From: Willy Tarreau <w#1wt.eu>
Date: Sat, 29 Sep 2007 12:19:55 +0200


Hi guys,

On Thu, Sep 27, 2007 at 10:41:32PM +0200, Aleksandar Lazic wrote:
> Hi,
>
> On Don 27.09.2007 10:49, Pradeep Kumar wrote:
> >Hi,
> > I am evaluating HAProxy to use in a High Availability production
> > environment, At first sight it appears to be pretty good product. I
> > am trying to look for some information for further evaluation
> > before I take a decision, appreciate if any one here can help me
> >
> >1. Which version is recommended to use in Production
>
> maybe 1.3.12.2 :)?

It depends on what you're looking for. The officially stable version is 1.2.17. It has very few known bugs, its doc match what it does.

But many people require more features than what 1.2 can bring them, the most common one is the content switching implemented in 1.3. Other people need a higher level of performance. For this reason, I forked 1.3.12 in order to maintain a "supported" version. 1.3.12 has some bugs, most of them have been quickly screened out and fixed by a bunch of people on this list. Right now, many people use 1.3.12. it's the one which is shipped with debian, fedora and freebsd. So for all these considerations, it's the most active version, the one you'd get the faster fixes for. It is the version we ship with our appliances at Exceliance, so I certainly trust it enough to do that. And I know people who use it in environments with very high expectations.

However, the doc is not 100% accurate, and sometimes you'll have to figure some things by yourself (or ask the list). You'll also have to upgrade it from time to time to fix the last bunch of bugs, while 1.2 will only see one or two fixes in the upcoming year.

> >2. Does it support Direct Server Return as well, if yes where can I
> > find some sample implementation
>
> Sorry, what do you mean *exactly* with this?
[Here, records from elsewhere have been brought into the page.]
-- ==== Sys2Proof/Tests/Slice0.lean ====
section
/-! SUPPORT. The model's own tests: the refusals of every well-formedness check, words and results written out from the
spec's vectors (`spec/95_test_vectors.md`, named V-…) or by hand from its layouts, one step on a small state, and for every
statement of Certificates/Slice0 that has hypotheses a state and operands that meet them (`witness_<statement>`). -/

open Sys2Proof Sys2Proof.Machine

namespace Sys2Proof.Tests

/-! ## Small states and terms -/

/-- The default configuration. -/
def c : Config := Config.rd53a

/-- A state in which an encode has just begun. -/
def writing : State := { State.reset with task := .encode .command 0 }

/-- A state in which a decode of `bs` has just begun. -/
def reading (ch : Channel) (bs : List Byte) : State :=
  { State.reset with task := .decode ch 0, input := ofBytes bs, inLen := bs.length }

/-- A state in which a symbol decode of `bs` has just begun. -/
def readingSyms (bs : List Byte) : State :=
  { State.reset with task := .unsyms, input := ofBytes bs, inLen := bs.length }

/-- An idle state with one call waiting. -/
def calling (x : Call) : State := { State.reset with calls := [x] }

/-- What a step gives when it gives a next state. -/
def nextOf : Host.Outcome State Fault Refusal → Option State
  | .next s => some s
  | _ => none

def h0 : Header := { trigId := 3, trigTag := 7, bcid := 0 }

def x0 : Hit := { ccol := 1, crow := 0, region := 10, tot0 := 0, tot1 := 0, tot2 := 9, tot3 := 0 }

def hitZero : Hit := { ccol := 0, crow := 0, region := 0, tot0 := 0, tot1 := 0, tot2 := 0, tot3 := 0 }

/-- The long WrReg of V-9 a and its bytes. -/
def long : Instr := .wrreg6 8 0 0x1111 0x2222 0x3333 0x4444 0x5555 0x6666

def longBytes : List Byte :=
  [0x66, 0x66, 0xA9, 0x6A, 0x6A, 0x74, 0x93, 0xA9, 0x74, 0x93, 0xA9, 0x72, 0x8D, 0x9A, 0xC9, 0x74, 0x93, 0xA9, 0x96, 0xB2,
   0x96, 0xC6, 0xAC, 0x8D]

/-! ## Well-formedness: each check refuses an ill-formed term -/

theorem test_wf_refuses_trigger_zero : (Instr.trigger 0 5).wf = false := by decide
theorem test_wf_refuses_sync_in_position_one : (Instr.data (.header h0) .syncFill).wf = false := by decide
theorem test_wf_takes_sync_in_position_zero : (Instr.data .syncFill (.hit x0)).wf = true := by decide
theorem test_seqWf_refuses_other_link : seqWf .frame [.ecr] = false := by decide
theorem test_seqWf_refuses_symbol : seqWf .command [.sym 3] = false := by decide
theorem test_seqWf_refuses_non_record : seqWf .command [.ecr, .trigger 0 1] = false := by decide
theorem test_symWf_refuses_repeat : ({ c with sym := c.sym.set 1 0x6A } : Config).symWf = false := by decide
theorem test_trigWf_refuses_repeat : ({ c with trig := c.trig.set 14 0x2B } : Config).trigWf = false := by decide
theorem test_auroraWf_refuses_blank : ({ c with aurErr := 0x1E } : Config).auroraWf = false := by decide
theorem test_discWf_refuses_zero : ({ c with hdrDiscWidth := 0 } : Config).discWf = false := by decide
theorem test_discWf_refuses_eight : ({ c with hdrDiscWidth := 8 } : Config).discWf = false := by decide
theorem test_orderWf_refuses_missing_parser : ({ c with frameProbeOrder := [.register, .blank] } : Config).orderWf = false := by
  decide
theorem test_frameWf_refuses_four : ({ c with frameLen := 4 } : Config).frameWf = false := by decide
theorem test_bytesSeparate_refuses_shared_byte : ({ c with idEcr := 0x6A5A } : Config).bytesSeparate = false := by decide
theorem test_bytesSeparate_refuses_shared_tables : ({ c with trig := c.trig.set 0 0x6A } : Config).bytesSeparate = false := by
  decide
theorem test_idsDistinct_refuses_equal_pairs : ({ c with idSync := 0x5A5A } : Config).idsDistinct = false := by decide
theorem test_defaults_wf : c.wf = true ∧ c.separate = true := by decide

/-! ## Decoding: words written out from the spec's encodings -/

theorem test_decode_ecr : decode c .command [0x5A, 0x5A] = .instr .ecr 2 := by decide
theorem test_decode_bcr : decode c .command [0x59, 0x59] = .instr .bcr 2 := by decide
theorem test_decode_noop : decode c .command [0x69, 0x69] = .instr .noop 2 := by decide
theorem test_decode_sync : decode c .command [0x41, 0x7E] = .instr .sync 2 := by decide
theorem test_decode_sync_swapped : decode c .command [0x7E, 0x41] = .undecodable := by decide
/-- V-5 d. -/
theorem test_decode_pulse : decode c .command [0x5C, 0x5C, 0xA6, 0x93] = .instr (.pulse 8 4) 4 := by decide
/-- V-6 d. -/
theorem test_decode_cal : decode c .command [0x63, 0x63, 0x8D, 0xB4, 0xB2, 0xA9] = .instr (.cal 3 0 5 42 1 17) 6 := by decide
/-- V-7 c. -/
theorem test_decode_rdreg : decode c .command [0x65, 0x65, 0x8D, 0x93, 0xAA, 0x6A] = .instr (.rdreg 3 137) 6 := by decide
/-- V-8 c. -/
theorem test_decode_wrreg :
    decode c .command [0x66, 0x66, 0x8D, 0x71, 0xC5, 0x74, 0xA9, 0xB1] = .instr (.wrreg 3 44 0x1234) 8 := by decide
theorem test_decode_wrreg6 : decode c .command longBytes = .instr long 24 := by decide
theorem test_decode_wrreg6_cut : decode c .command (longBytes.take 23) = .undecodable := by decide
/-- V-10 c. -/
theorem test_decode_trigger : decode c .command [0x3A, 0xAA] = .instr (.trigger 8 18) 2 := by decide
theorem test_decode_trigger_bad_tag : decode c .command [0x56, 0xFF] = .undecodable := by decide
theorem test_decode_blank : decode c .data [0x1E, 0, 0, 0, 0, 0, 0, 0] = .instr .blank 8 := by decide
/-- P-4 of the frame vectors: status, both addresses and both values cross byte boundaries. -/
theorem test_decode_register : decode c .data [0x99, 0x52, 0x24, 0x48, 0xD1, 0x2C, 0xBE, 0xEF] =
    .instr (.register 5 0x089 0x1234 0x12C 0xBEEF false true false) 8 := by decide
theorem test_decode_data : decode c .data [0x02, 0x33, 0x80, 0x00, 0x04, 0x0A, 0x00, 0x90] =
    .instr (.data (.header h0) (.hit x0)) 8 := by decide
theorem test_decode_data_sync : decode c .data [0x1E, 0, 0, 0, 0x02, 0x11, 0x00, 0x03] =
    .instr (.data .syncFill (.header { trigId := 1, trigTag := 2, bcid := 3 })) 8 := by decide
theorem test_decode_sym : decode c .symbol [0xAA] = .instr (.sym 18) 1 := by decide
theorem test_decode_sym_bad : decode c .symbol [0xAB] = .undecodable := by decide
theorem test_pad_bits_not_examined : unpackPulse c [0x5C, 0x5C, 0x6C, 0x6C] = .got (.pulse 0 0) 4 := by decide
theorem test_illegal_aurora_refused : unpackRegister c [0x1E, 0, 0, 0, 0, 0, 0, 1] = .fail .noMatch := by decide

/-! ## Encoding -/

theorem test_encode_cal : encode c (.cal 8 1 0 20 0 0) = [0x63, 0x63, 0xA9, 0x6C, 0x93, 0x6A] := by decide
theorem test_encode_rdreg : encode c (.rdreg 8 1) = [0x65, 0x65, 0xA6, 0x6A, 0x71, 0x6A] := by decide
theorem test_encode_wrreg6 : encode c long = longBytes := by decide
theorem test_encode_register_error_wins : encode c (.register 0 0 0 0 0 true true true) = [0xCC, 0, 0, 0, 0, 0, 0, 0] := by decide

/-! ## Words of the opcode table -/

theorem test_table_sync : decodeTableWord 16 0x417E = some .sync := by decide
theorem test_table_cal : decodeTableWord 16 0x6363 = some (.cal 0 0 0 0 0 0) := by decide
theorem test_table_trigger : decodeTableWord 16 0x3A00 = some (.trigger 8 0) := by decide
theorem test_table_register : decodeTableWord 64 0xD200000000000000 = some (.register 0 0 0 0 0 false false false) := by decide
theorem test_table_blank : decodeTableWord 64 0x1E00000000000000 = some .blank := by decide
theorem test_table_data : decodeTableWord 64 0x0200000002000000 =
    some (.data (.header { trigId := 0, trigTag := 0, bcid := 0 }) (.header { trigId := 0, trigTag := 0, bcid := 0 })) := by decide
theorem test_table_sym : decodeTableWord 8 0xD4 = some (.sym 31) := by decide
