-- ==== Sys2Proof/Machine/SpecialWrites.lean ====
section
/-! DEFINITION. The special-function writes (mode 0): 40_frame_codec.md R142 to R147. The data field goes out unmasked. -/

namespace Sys2Proof.Machine

/-- `SF_CONTROL`: write the control register (40_frame_codec.md R142). -/
def execSfControl (d : Word) (s : State) : Host.Outcome State Fault Refusal :=
  sendSpecial .control d s

/-- `SF_OFS0`: write span-offset register OFS0 (40_frame_codec.md R143). -/
def execSfOfs0 (d : Word) (s : State) : Host.Outcome State Fault Refusal :=
  sendSpecial .ofs0 d s

/-- `SF_OFS1`: write span-offset register OFS1 (40_frame_codec.md R144). -/
def execSfOfs1 (d : Word) (s : State) : Host.Outcome State Fault Refusal :=
  sendSpecial .ofs1 d s

/-- `SF_SELECT`: write group g's A/B select register (40_frame_codec.md R146). -/
def execSfSelect (g : GroupNo) (d : Word) (s : State) : Host.Outcome State Fault Refusal :=
  sendSpecial (.select g) d s

/-- `SF_SELECT_ALL`: write all five A/B select registers at once (40_frame_codec.md R147). -/
def execSfSelectAll (d : Word) (s : State) : Host.Outcome State Fault Refusal :=
  sendSpecial .selectAll d s

end Sys2Proof.Machine
end

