-- ==== Sys2Proof/Tests/Slice0.lean ====
section
/-! SUPPORT. The model's own tests. Words and results are those of the spec's worked examples (40_frame_codec.md section 2,
41_transfer_function.md R172, 42_control_fsm.md, 95_test_vectors.md) or written out by hand from its encoding tables. The last
section shows, for every statement of Obligations.lean that has hypotheses, a state and operands that meet them. -/

namespace Sys2Proof.Tests

open Sys2Proof Sys2Proof.Machine

/-! ## Helpers -/

/-- VREF = 5 and the other defaults of 00_scope.md R9. -/
def defaults : Params := ⟨⟨4, 0⟩, .high, .zero, .away, .exact⟩

/-- The bytes 0x00, 0x12, 0x34 of the example of 42_control_fsm.md R194. -/
def bytes : Response := ⟨0x00#8, 0x12#8, 0x34#8⟩

/-- The creation state with the default parameters and these coming answers. -/
def created (xs : List Answer) : State := { State.reset with params := defaults, answers := xs }

/-- It, with one call waiting. -/
def calling (c : HostCall) (xs : List Answer) : State := { created xs with hostCalls := [c] }

/-- init waits, LDAC_INIT_SEQ is [High, Low], and the second LDAC drive will fail. -/
def initHighLow : State :=
  { calling (.op .init) [.ok bytes, .ok bytes, .ok bytes, .err] with
    params := { defaults with ldacInitSeq := .highLow } }

/-- The creation state with an operation in progress. -/
def during (o : HostOp) (k : Nat) (xs : List Answer) : State := { created xs with phase := .op o k }

def nextOf (o : Host.Outcome State Fault Refusal) : Option State :=
  match o with
  | .next t => some t
  | .fault _ => none
  | .refused _ => none

/-- The actions and replies recorded in the next state. -/
def actionsAfter (o : Host.Outcome State Fault Refusal) : Option (List (Action × Reply)) :=
  (nextOf o).map fun t => t.trace.map fun e => (e.action, e.reply)

def resultsAfter (o : Host.Outcome State Fault Refusal) : Option (List Result) := (nextOf o).map (·.results)

def stateTest (s : State) (p : State → Bool) : Bool :=
  match step s with
  | .next t => p t
  | .fault _ => false
  | .refused _ => false

/-! ## WellFormed: each check refuses an ill-formed term, and takes the last number in range -/

theorem test_wf_group_data : (Instr.wrDataGrp 5 0#16).wf = false ∧ (Instr.wrDataGrp 4 0#16).wf = true := by decide
theorem test_wf_ch_group_data : (Instr.wrDataCh 5 0 0#16).wf = false ∧ (Instr.wrDataCh 4 7 0#16).wf = true := by decide
theorem test_wf_ch_channel_data : (Instr.wrDataCh 0 8 0#16).wf = false := by decide
theorem test_wf_chx_data : (Instr.wrDataChx 8 0#16).wf = false ∧ (Instr.wrDataChx 7 0#16).wf = true := by decide
theorem test_wf_chxng0_data : (Instr.wrDataChxng0 8 0#16).wf = false ∧ (Instr.wrDataChxng0 7 0#16).wf = true := by decide
theorem test_wf_group_offset : (Instr.wrOffsetGrp 5 0#16).wf = false ∧ (Instr.wrOffsetGrp 4 0#16).wf = true := by decide
theorem test_wf_ch_group_offset : (Instr.wrOffsetCh 5 0 0#16).wf = false ∧ (Instr.wrOffsetCh 4 7 0#16).wf = true := by decide
theorem test_wf_ch_channel_offset : (Instr.wrOffsetCh 0 8 0#16).wf = false := by decide
theorem test_wf_chx_offset : (Instr.wrOffsetChx 8 0#16).wf = false ∧ (Instr.wrOffsetChx 7 0#16).wf = true := by decide
theorem test_wf_chxng0_offset : (Instr.wrOffsetChxng0 8 0#16).wf = false ∧ (Instr.wrOffsetChxng0 7 0#16).wf = true := by decide
theorem test_wf_group_gain : (Instr.wrGainGrp 5 0#16).wf = false ∧ (Instr.wrGainGrp 4 0#16).wf = true := by decide
theorem test_wf_ch_group_gain : (Instr.wrGainCh 5 0 0#16).wf = false ∧ (Instr.wrGainCh 4 7 0#16).wf = true := by decide
theorem test_wf_ch_channel_gain : (Instr.wrGainCh 0 8 0#16).wf = false := by decide
theorem test_wf_chx_gain : (Instr.wrGainChx 8 0#16).wf = false ∧ (Instr.wrGainChx 7 0#16).wf = true := by decide
theorem test_wf_chxng0_gain : (Instr.wrGainChxng0 8 0#16).wf = false ∧ (Instr.wrGainChxng0 7 0#16).wf = true := by decide
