-- ==== Sys2Proof/Machine/Operands.lean ====
section
/-! DEFINITION. The operand forms of the commands (`30_encoding.md` R91), the assembly of multi-byte numbers and the hex
digits (`00_scope.md` R15, `30_encoding.md` R107, R108). -/

namespace Sys2Proof.Machine

/-- The byte sequence an operand `src` denotes, resolved when the command executes (`30_encoding.md` R91,
`70_reset_and_hazards.md` R417); none for a range `OUT[off, n]` with `off + n > outlen`. -/
def State.resolve (s : State) : Src → Option (List Byte)
  | .imm bs => some bs
  | .out off n => if off + n ≤ s.outlen then some (s.outRange off n) else none

/-- `le32` of four bytes (`00_scope.md` R15). -/
def le32 (b0 b1 b2 b3 : Byte) : BitVec 32 := b3 ++ b2 ++ b1 ++ b0

/-- The 32-bit little-endian words a sequence is cut into from its own start; none when its length is no multiple of 4
(`20_memory.md` R67). -/
def le32Words : List Byte → Option (List (BitVec 32))
  | [] => some []
  | b0 :: b1 :: b2 :: b3 :: rest => (le32Words rest).map (le32 b0 b1 b2 b3 :: ·)
  | _ => none

/-- The 16-bit little-endian length of UBX, ALLYSTAR, CASIC and GEOSTAR, from its low byte already in `pending` and
its high byte (`30_encoding.md` R107). -/
def le16Length (low : Nat) (high : Byte) : Nat := low + 256 * high.toNat

/-- `ishexu(c)`: the 16 uppercase hex digits (`30_encoding.md` R108). -/
def isHexUpper (c : Byte) : Bool :=
  (decide (0x30 ≤ c) && decide (c ≤ 0x39)) || (decide (0x41 ≤ c) && decide (c ≤ 0x46))

/-- `hexval(c)` of an uppercase hex digit (`30_encoding.md` R108). -/
def hexVal (c : Byte) : Nat := if c ≤ 0x39 then c.toNat - 0x30 else c.toNat - 0x41 + 10

/-- `hexchar(n)` for `n` at most 15 (`30_encoding.md` R108). -/
def hexChar (n : Nat) : Byte :=
  if n ≤ 9 then BitVec.ofNat 8 (0x30 + n) else BitVec.ofNat 8 (0x41 + n - 10)

/-- The two uppercase hex digits of a byte, high nibble first (`30_encoding.md` R108, `20_memory.md` R64). -/
def hexPair (x : Byte) : List Byte := [hexChar (x.toNat / 16), hexChar (x.toNat % 16)]

/-- A printable ASCII byte, 0x20 to 0x7E (`41_text_chains.md` R174, R184). -/
def isPrintable (c : Byte) : Bool := decide (0x20 ≤ c) && decide (c ≤ 0x7E)

/-- An uppercase letter, 0x41 to 0x5A (`41_text_chains.md` R179). -/
def isUpper (c : Byte) : Bool := decide (0x41 ≤ c) && decide (c ≤ 0x5A)

/-- A decimal digit, 0x30 to 0x39 (`41_text_chains.md` R194). -/
def isDigit (c : Byte) : Bool := decide (0x30 ≤ c) && decide (c ≤ 0x39)

/-- A lowercase letter, 0x61 to 0x7A (`41_text_chains.md` R197). -/
def isLower (c : Byte) : Bool := decide (0x61 ≤ c) && decide (c ≤ 0x7A)

/-- A byte of a GREIS message ID, 0x30 to 0x7E (`42_binary_chains.md` R277). -/
def isGreisId (c : Byte) : Bool := decide (0x30 ≤ c) && decide (c ≤ 0x7E)

/-- `BE(v, off, nb)` (`44_bit_extractor.md` R355). -/
def beValue (v : List Byte) (off nb : Nat) : Nat :=
  ((List.range nb).map (fun j => (v.getD (off + j) 0).toNat * 256 ^ (nb - 1 - j))).sum

/-- `LE(v, off, nb)` (`44_bit_extractor.md` R355). -/
def leValue (v : List Byte) (off nb : Nat) : Nat :=
  ((List.range nb).map (fun j => (v.getD (off + j) 0).toNat * 256 ^ j)).sum

/-- `S(u, w)`: the two's-complement reading of a `w`-bit number (`44_bit_extractor.md` R355). -/
def signedValue (u w : Nat) : Int := if 2 ^ (w - 1) ≤ u then (u : Int) - 2 ^ w else u

end Sys2Proof.Machine
end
DSR is the feature used in LVS or Alteon, which consists in directing the traffic to the server without modifying anything (Alteon does not even change the source MAC by default). When the server responds, it does so through the default gateway, without passing through the LB again.

This is only doable with routing-based load balancers (those are mostly layer 3/4, and sometimes provide buggy L7 features). Haproxy is a proxy based layer 7 LB. So the server receives the connection from the LB and not from the client. It has to respond to the LB. This is a common question from people who have been experiencing performance limitations on entry-level, hardware-based load balancers. For instance, you buy a 100 Mbps LB, which can process 100 Mbps of incoming traffic, and still push 1 gigabit to the net because you do not pass through it.

With haproxy on todays hardware, you don't have this problem. Some people use it at full gigabit speed on medium servers. For instance, a 1.8 GHz, dual-core opteron can sustain about 25000 hits/s and about 1.6 Gbps of HTTP traffic. In this case, DSR is completely useless. And when Alex will finish his TCP splicing code, we will be limited by the internal busses or the network cards.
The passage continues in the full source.